Reading UTF characters from different image sources

Started by webspider, July 23, 2011, 01:49:28 PM

Previous topic - Next topic

webspider

Hi,

In my PHP script I have used command -

$meta_data = '/usr/bin/exiftool -exif:all -iptc:all -a -g -j -struct -c "%s" -fast -charset iptc=UTF-8 '.$image_path;

and then Json decoded the data for processing.

However, I am facing a problem reading utf-8 characters properly. For some images, this works perfectly, while for some images not.
I have noticed that there is also a difference between reading images from PC and Mac.

Is there any way, I can detect from which source the image is coming and adjust script according to that. Or, convert IPTC data from images from
PC and Mac both to UTF-8 format and then extract.

Your help is much appreciated.

Thanks,
Sourav

Phil Harvey

Assuming IPTC is stored as UTF-8 is an assumption that will be often wrong.  I would think the ExifTool default would give more reliable results (it assumes Latin1 unless UTF-8 is specified by the IPTC CodedCharacterSet).  In the past, you might have been able to tell the difference between Windows/Mac images by looking at the byte order (Windows always uses little-endian), but Mac's now use Intel CPU's so this difference may be disappearing.  You could also look at the Software tag to see if it gave any hint about platform.

- Phil
...where DIR is the name of a directory/folder containing the images.  On Mac/Linux/PowerShell, use single quotes (') instead of double quotes (") around arguments containing a dollar sign ($).

webspider

Hi Phil,

Thanks for your answer. However, is there any way via Exiftool, that I can convert all IPTC data in an image to UTF-8 format internally before extraction regardless of the actual character encoding, and regardless of the PC or Mac source.

Thanks,
Sourav

Phil Harvey

If you have a heuristic that you can apply to decide what encoding to use, then one option would be to assume UTF-8 for IPTC as you were doing, which effectively disables conversion, then do the conversion yourself.

But there is no 100% reliable method to determine the encoding of IPTC.  This is one reason why this information type lost favour.

- Phil
...where DIR is the name of a directory/folder containing the images.  On Mac/Linux/PowerShell, use single quotes (') instead of double quotes (") around arguments containing a dollar sign ($).

webspider

Hi Phil,

There is one more question. I am trying to change the setting 'ExifUnicodeByteOrder' by this command  -

exec("/usr/bin/exiftool -ExifUnicodeByteOrder='MM' ".$imagePath);

and then extract image data. So, that all images are in a common format before extraction. But that isn't changing the byte order.
Could you please specify, if I have missed something.

Many thanks,
Sourav


Phil Harvey

The ExifUnicodeByteOrder specifies the byte order when writing, not when reading.  When reading, ExifTool always uses a heuristic to determine the actual byte order used.
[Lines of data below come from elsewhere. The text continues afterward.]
/-! ### The address of an installed gate -/

/-- A command that is not mutating leaves the table memory and HV. -/
theorem Done.not_mutating {i : Instr} {s t : State} (h : Done s t i) (hi : i.op.commandClass ≠ .mutating) :
    t.tbl = s.tbl ∧ t.hv = s.hv := by
  cases i
  case clr | setAddr | setFn | setOpt | setTrap | setDpl | setPres => exact absurd rfl hi
  all_goals
    simp only [Done] at h
    simp [h]

theorem State.ent_of_tbl {s t : State} (h : t.tbl = s.tbl) (v : Vec) : t.ent v = s.ent v := by
  rw [State.ent, h, State.ent]

/-- A command that does not mutate the slot leaves its entry. -/
theorem Done.ent_unmutated {i : Instr} {v : Vec} {s t : State} (h : Done s t i) (hs : s.tableCanonical)
    (hi : i.op.commandClass = .mutating → ∀ r, i.slot? ≠ some (r, v)) : t.ent v = s.ent v := by
  by_cases hm : i.op.commandClass = .mutating
  · exact h.ent_other hs (hi hm)
  · exact State.ent_of_tbl (h.not_mutating hm).1 v

/-- Settles O33: the install writes the address, nothing between touches the slot, and GETADDR reads it. -/
theorem installedAddressReadsBack : Obligations.InstalledAddressReadsBack := by
  intro i p q v a is s s' t u hs hi h his hkeep hget hu
  obtain ⟨ht, -, rfl⟩ := exec_unaborted hget hu
  obtain ⟨-, hdone⟩ := exec_unaborted h (execAll_unaborted his ht)
  have hinstalled : s' = s.install v a := by
    rcases hi with rfl | ⟨k, rfl⟩
    · obtain ⟨-, -, hs'⟩ := hdone
      exact hs'
    · obtain ⟨-, -, -, hs'⟩ := hdone
      exact hs'
  have hent : t.tableCanonical ∧ t.ent v = s'.ent v :=
    execAll_keeps (P := fun x => x.tableCanonical ∧ x.ent v = s'.ent v) his ht
      (fun j hj x y hd hx => ⟨hd.canonical hx.1, (hd.ent_unmutated hx.1 (hkeep j hj)).trans hx.2⟩)
      ⟨hdone.canonical hs, rfl⟩
  rw [State.setRdata_rdata, hent.2, hinstalled, State.address_install hs, zext64]

end Sys2Proof.Machine
end

section
/-! What each command class leaves unchanged (spec/20_memory.md R55; spec/40_command_execution.md R134), and that every
command but PUBLISH may be repeated. -/

namespace Sys2Proof.Machine

/-- A slot that the command does not name is left. -/
theorem SlotAfter.other {i : Instr} {p : Path} {u v : Vec} {s t : State} (h : SlotAfter s t i u)
    (hi : i.slot? = some (p, v)) (hu : u ≠ v) : t.ent u = s.ent u ∧ t.hvBit u = s.hvBit u := by
  have named {P : Prop} {q : Path} (hslot : i.slot? = some (q, u)) : P := by
    rw [hi] at hslot
    cases hslot
    exact absurd rfl hu
  cases h with
  | same he hh => exact ⟨he, hh⟩
  | cleared hslot => exact named hslot
  | installed hslot => exact named hslot
  | optioned hslot => exact named hslot

/-- A performed mutating command leaves RDATA, IDTR and PUBLISHED. -/
theorem Done.mutating {i : Instr} {s t : State} (h : Done s t i) (hm : i.op.commandClass = .mutating) :
    t.rdata = s.rdata ∧ SameLoad s t := by
  cases i
  case clr | setAddr | setFn | setOpt | setTrap | setDpl | setPres =>
    simp only [Done] at h
    simp [h, SameLoad]
  all_goals cases hm

/-- The four commands that set an option word do nothing else. -/
theorem Done.setOpt {i : Instr} {p : Path} {v : Vec} {s t : State} (h : Done s t i) (hi : i.slot? = some (p, v))
    (hop : i.op ∈ [Op.setOpt, Op.setTrap, Op.setDpl, Op.setPres]) : ∃ w, t = s.setOpt v w := by
  cases i
  case setOpt | setTrap | setDpl | setPres =>
    cases hi
    simp only [Done] at h
    simp only [h]
    exact ⟨_, rfl⟩
  all_goals simp [Instr.op] at hop
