-- ==== Sys2Proof/Config.lean ====
section
/-! DEFINITION. What the part fixes (store size, FIFO size, part code, the ends of the counters' ranges)
and the free values: constants without a body, one for each value that the manual leaves open. -/

namespace Sys2Proof.Config

/-- IDENTIFY's part code and revision (R197). -/
def partCode : Nat := 1215
def revision : Nat := 1

/-- The stitch store's size in records and in blocks of 64 (R40). -/
def storeRecords : Nat := 524288
def storeBlocks : Nat := 8192

/-- Both link FIFOs hold 256 bytes (R191, R193). -/
def fifoBytes : Nat := 256

/-- The frame marker (R188). -/
def marker : Byte := 0x7E

/-- The lookahead queue holds up to 16 entries, and the feed asks for more at 8 or fewer (R59, R64). -/
def queueSize : Nat := 16
def feedLevel : Nat := 8

/-- A store burst carries at most 8 records (R41). -/
def burstMax : Nat := 8

/-- Ordinals are 32-bit and saturate (R51, R55, R133). -/
def ordinalMax : Nat := 4294967295

/-- The signed 32-bit range of extents and running positions (R10, R30). -/
def int32Min : Int := -2147483648
def int32Max : Int := 2147483647

/-- Every speed in rpm and every time in µs or ms of the configuration is a 16-bit count. -/
def halfMax : Nat := 65535

/-- FREE VALUE (log 8): what a byte of a place holds after a cold reset abandoned the burst that was
writing it. R39 and R49 say that such places may hold partly written records. -/
opaque freeByte : Nat → Byte

/-- FREE VALUE (log 5): byte `i` of a reply payload whose items the manual gives and whose byte
layout it does not. -/
opaque layoutByte {α : Type} : α → Nat → Byte

end Sys2Proof.Config
end

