-- ==== Sys2Proof/Machine/Step.lean ====
section
/-! DEFINITION. The step: the command at the front of the queue, or what passes while none waits. -/

namespace Sys2Proof.Machine

/-- Takes the command at the front of the queue and does it with the queue's rest; on an empty queue the
block lets time pass (log 2). -/
def step (s : State) : Host.Outcome State Fault Refusal :=
  match s.pending with
  | [] => s.tick
  | c :: rest => exec c { s with pending := rest }

/-- The state with the command that a word spells at the front of its queue; the table gives no row bits,
so no word spells one. -/
def State.withFetchWord (s : State) (nbits w : Nat) : State :=
  match decodeTableWord nbits w with
  | none => s
  | some c => { s with pending := c :: s.pending }

end Sys2Proof.Machine
end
I don't understand how you expected to influence the byte order of the images.  If ExifTool reads the Unicode in the wrong byte order, all you would get is garbage.

- Phil
...where DIR is the name of a directory/folder containing the images.  On Mac/Linux/PowerShell, use single quotes (') instead of double quotes (") around arguments containing a dollar sign ($).